What is needed: Lines from the beginning of the entries up to and including the one with "(testUncrushed l a k s).router = s.router ∧" must be duplicated word for word; leave out all others.

Task inputs:
theorem testUncrushed_frame (l : LotNo) (a : ActiveLot) (k : ClassNo) (s : State) :
    (testUncrushed l a k s).now = s.now ∧
    (testUncrushed l a k s).mode = s.mode ∧
    (testUncrushed l a k s).activity = s.activity ∧
    (testUncrushed l a k s).tables = s.tables ∧
    (testUncrushed l a k s).tracker = s.tracker ∧
    (testUncrushed l a k s).lots = s.lots ∧
    (testUncrushed l a k s).arbiter = s.arbiter ∧
    (testUncrushed l a k s).belt = s.belt ∧
    (testUncrushed l a k s).head = s.head ∧
    (testUncrushed l a k s).filtration = s.filtration ∧
    (testUncrushed l a k s).engine = s.engine ∧
    (testUncrushed l a k s).router = s.router ∧
    (testUncrushed l a k s).coalescer = s.coalescer ∧
    (testUncrushed l a k s).cellPort = s.cellPort ∧
    (testUncrushed l a k s).plantPort = s.plantPort ∧
    (testUncrushed l a k s).eeprom = s.eeprom ∧
    (testUncrushed l a k s).draws = s.draws ∧
    (testUncrushed l a k s).raised = s.raised ∧
    (testUncrushed l a k s).handed = s.handed ∧
    (testUncrushed l a k s).pending = s.pending := by
  unfold testUncrushed
  repeat' split
  all_goals simp
@[simp] theorem testUncrushed_now (l : LotNo) (a : ActiveLot) (k : ClassNo) (s : State) : (testUncrushed l a k s).now = s.now := (testUncrushed_frame l a k s).1
@[simp] theorem testUncrushed_mode (l : LotNo) (a : ActiveLot) (k : ClassNo) (s : State) : (testUncrushed l a k s).mode = s.mode := (testUncrushed_frame l a k s).2.1
@[simp] theorem testUncrushed_activity (l : LotNo) (a : ActiveLot) (k : ClassNo) (s : State) : (testUncrushed l a k s).activity = s.activity := (testUncrushed_frame l a k s).2.2.1
@[simp] theorem testUncrushed_tables (l : LotNo) (a : ActiveLot) (k : ClassNo) (s : State) : (testUncrushed l a k s).tables = s.tables := (testUncrushed_frame l a k s).2.2.2.1
@[simp] theorem testUncrushed_tracker (l : LotNo) (a : ActiveLot) (k : ClassNo) (s : State) : (testUncrushed l a k s).tracker = s.tracker := (testUncrushed_frame l a k s).2.2.2.2.1
@[simp] theorem testUncrushed_lots (l : LotNo) (a : ActiveLot) (k : ClassNo) (s : State) : (testUncrushed l a k s).lots = s.lots := (testUncrushed_frame l a k s).2.2.2.2.2.1
@[simp] theorem testUncrushed_arbiter (l : LotNo) (a : ActiveLot) (k : ClassNo) (s : State) : (testUncrushed l a k s).arbiter = s.arbiter := (testUncrushed_frame l a k s).2.2.2.2.2.2.1
@[simp] theorem testUncrushed_belt (l : LotNo) (a : ActiveLot) (k : ClassNo) (s : State) : (testUncrushed l a k s).belt = s.belt := (testUncrushed_frame l a k s).2.2.2.2.2.2.2.1
@[simp] theorem testUncrushed_head (l : LotNo) (a : ActiveLot) (k : ClassNo) (s : State) : (testUncrushed l a k s).head = s.head := (testUncrushed_frame l a k s).2.2.2.2.2.2.2.2.1
@[simp] theorem testUncrushed_filtration (l : LotNo) (a : ActiveLot) (k : ClassNo) (s : State) : (testUncrushed l a k s).filtration = s.filtration := (testUncrushed_frame l a k s).2.2.2.2.2.2.2.2.2.1
@[simp] theorem testUncrushed_engine (l : LotNo) (a : ActiveLot) (k : ClassNo) (s : State) : (testUncrushed l a k s).engine = s.engine := (testUncrushed_frame l a k s).2.2.2.2.2.2.2.2.2.2.1
@[simp] theorem testUncrushed_router (l : LotNo) (a : ActiveLot) (k : ClassNo) (s : State) : (testUncrushed l a k s).router = s.router := (testUncrushed_frame l a k s).2.2.2.2.2.2.2.2.2.2.2.1
@[simp] theorem testUncrushed_coalescer (l : LotNo) (a : ActiveLot) (k : ClassNo) (s : State) : (testUncrushed l a k s).coalescer = s.coalescer := (testUncrushed_frame l a k s).2.2.2.2.2.2.2.2.2.2.2.2.1
@[simp] theorem testUncrushed_cellPort (l : LotNo) (a : ActiveLot) (k : ClassNo) (s : State) : (testUncrushed l a k s).cellPort = s.cellPort := (testUncrushed_frame l a k s).2.2.2.2.2.2.2.2.2.2.2.2.2.1
@[simp] theorem testUncrushed_plantPort (l : LotNo) (a : ActiveLot) (k : ClassNo) (s : State) : (testUncrushed l a k s).plantPort = s.plantPort := (testUncrushed_frame l a k s).2.2.2.2.2.2.2.2.2.2.2.2.2.2.1
@[simp] theorem testUncrushed_eeprom (l : LotNo) (a : ActiveLot) (k : ClassNo) (s : State) : (testUncrushed l a k s).eeprom = s.eeprom := (testUncrushed_frame l a k s).2.2.2.2.2.2.2.2.2.2.2.2.2.2.2.1
@[simp] theorem testUncrushed_draws (l : LotNo) (a : ActiveLot) (k : ClassNo) (s : State) : (testUncrushed l a k s).draws = s.draws := (testUncrushed_frame l a k s).2.2.2.2.2.2.2.2.2.2.2.2.2.2.2.2.1
@[simp] theorem testUncrushed_raised (l : LotNo) (a : ActiveLot) (k : ClassNo) (s : State) : (testUncrushed l a k s).raised = s.raised := (testUncrushed_frame l a k s).2.2.2.2.2.2.2.2.2.2.2.2.2.2.2.2.2.1
@[simp] theorem testUncrushed_handed (l : LotNo) (a : ActiveLot) (k : ClassNo) (s : State) : (testUncrushed l a k s).handed = s.handed := (testUncrushed_frame l a k s).2.2.2.2.2.2.2.2.2.2.2.2.2.2.2.2.2.2.1
@[simp] theorem testUncrushed_pending (l : LotNo) (a : ActiveLot) (k : ClassNo) (s : State) : (testUncrushed l a k s).pending = s.pending := (testUncrushed_frame l a k s).2.2.2.2.2.2.2.2.2.2.2.2.2.2.2.2.2.2.2

theorem countCompletion_frame (a : ActiveLot) (s : State) :
    (countCompletion a s).now = s.now ∧
    (countCompletion a s).mode = s.mode ∧
    (countCompletion a s).activity = s.activity ∧
    (countCompletion a s).tables = s.tables ∧
    (countCompletion a s).tracker = s.tracker ∧
    (countCompletion a s).lots = s.lots ∧
    (countCompletion a s).arbiter = s.arbiter ∧
    (countCompletion a s).belt = s.belt ∧
    (countCompletion a s).head = s.head ∧
    (countCompletion a s).filtration = s.filtration ∧
    (countCompletion a s).engine = s.engine ∧
    (countCompletion a s).router = s.router ∧
    (countCompletion a s).notices = s.notices ∧
    (countCompletion a s).coalescer = s.coalescer ∧
    (countCompletion a s).cellPort = s.cellPort ∧
    (countCompletion a s).plantPort = s.plantPort ∧
    (countCompletion a s).eeprom = s.eeprom ∧
    (countCompletion a s).draws = s.draws ∧
    (countCompletion a s).raised = s.raised ∧
    (countCompletion a s).handed = s.handed ∧
    (countCompletion a s).pending = s.pending := by
  unfold countCompletion
  repeat' split
  all_goals simp
@[simp] theorem countCompletion_now (a : ActiveLot) (s : State) : (countCompletion a s).now = s.now := (countCompletion_frame a s).1
@[simp] theorem countCompletion_mode (a : ActiveLot) (s : State) : (countCompletion a s).mode = s.mode := (countCompletion_frame a s).2.1
@[simp] theorem countCompletion_activity (a : ActiveLot) (s : State) : (countCompletion a s).activity = s.activity := (countCompletion_frame a s).2.2.1
@[simp] theorem countCompletion_tables (a : ActiveLot) (s : State) : (countCompletion a s).tables = s.tables := (countCompletion_frame a s).2.2.2.1
@[simp] theorem countCompletion_tracker (a : ActiveLot) (s : State) : (countCompletion a s).tracker = s.tracker := (countCompletion_frame a s).2.2.2.2.1
@[simp] theorem countCompletion_lots (a : ActiveLot) (s : State) : (countCompletion a s).lots = s.lots := (countCompletion_frame a s).2.2.2.2.2.1
@[simp] theorem countCompletion_arbiter (a : ActiveLot) (s : State) : (countCompletion a s).arbiter = s.arbiter := (countCompletion_frame a s).2.2.2.2.2.2.1
@[simp] theorem countCompletion_belt (a : ActiveLot) (s : State) : (countCompletion a s).belt = s.belt := (countCompletion_frame a s).2.2.2.2.2.2.2.1
@[simp] theorem countCompletion_head (a : ActiveLot) (s : State) : (countCompletion a s).head = s.head := (countCompletion_frame a s).2.2.2.2.2.2.2.2.1
@[simp] theorem countCompletion_filtration (a : ActiveLot) (s : State) : (countCompletion a s).filtration = s.filtration := (countCompletion_frame a s).2.2.2.2.2.2.2.2.2.1
@[simp] theorem countCompletion_engine (a : ActiveLot) (s : State) : (countCompletion a s).engine = s.engine := (countCompletion_frame a s).2.2.2.2.2.2.2.2.2.2.1
@[simp] theorem countCompletion_router (a : ActiveLot) (s : State) : (countCompletion a s).router = s.router := (countCompletion_frame a s).2.2.2.2.2.2.2.2.2.2.2.1
@[simp] theorem countCompletion_notices (a : ActiveLot) (s : State) : (countCompletion a s).notices = s.notices := (countCompletion_frame a s).2.2.2.2.2.2.2.2.2.2.2.2.1
@[simp] theorem countCompletion_coalescer (a : ActiveLot) (s : State) : (countCompletion a s).coalescer = s.coalescer := (countCompletion_frame a s).2.2.2.2.2.2.2.2.2.2.2.2.2.1
@[simp] theorem countCompletion_cellPort (a : ActiveLot) (s : State) : (countCompletion a s).cellPort = s.cellPort := (countCompletion_frame a s).2.2.2.2.2.2.2.2.2.2.2.2.2.2.1
@[simp] theorem countCompletion_plantPort (a : ActiveLot) (s : State) : (countCompletion a s).plantPort = s.plantPort := (countCompletion_frame a s).2.2.2.2.2.2.2.2.2.2.2.2.2.2.2.1
@[simp] theorem countCompletion_eeprom (a : ActiveLot) (s : State) : (countCompletion a s).eeprom = s.eeprom := (countCompletion_frame a s).2.2.2.2.2.2.2.2.2.2.2.2.2.2.2.2.1
@[simp] theorem countCompletion_draws (a : ActiveLot) (s : State) : (countCompletion a s).draws = s.draws := (countCompletion_frame a s).2.2.2.2.2.2.2.2.2.2.2.2.2.2.2.2.2.1
@[simp] theorem countCompletion_raised (a : ActiveLot) (s : State) : (countCompletion a s).raised = s.raised := (countCompletion_frame a s).2.2.2.2.2.2.2.2.2.2.2.2.2.2.2.2.2.2.1
@[simp] theorem countCompletion_handed (a : ActiveLot) (s : State) : (countCompletion a s).handed = s.handed := (countCompletion_frame a s).2.2.2.2.2.2.2.2.2.2.2.2.2.2.2.2.2.2.2.1
@[simp] theorem countCompletion_pending (a : ActiveLot) (s : State) : (countCompletion a s).pending = s.pending := (countCompletion_frame a s).2.2.2.2.2.2.2.2.2.2.2.2.2.2.2.2.2.2.2.2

Result of this exercise:
theorem testUncrushed_frame (l : LotNo) (a : ActiveLot) (k : ClassNo) (s : State) :
    (testUncrushed l a k s).now = s.now ∧
    (testUncrushed l a k s).mode = s.mode ∧
    (testUncrushed l a k s).activity = s.activity ∧
    (testUncrushed l a k s).tables = s.tables ∧
    (testUncrushed l a k s).tracker = s.tracker ∧
    (testUncrushed l a k s).lots = s.lots ∧
    (testUncrushed l a k s).arbiter = s.arbiter ∧
    (testUncrushed l a k s).belt = s.belt ∧
    (testUncrushed l a k s).head = s.head ∧
    (testUncrushed l a k s).filtration = s.filtration ∧
    (testUncrushed l a k s).engine = s.engine ∧
    (testUncrushed l a k s).router = s.router ∧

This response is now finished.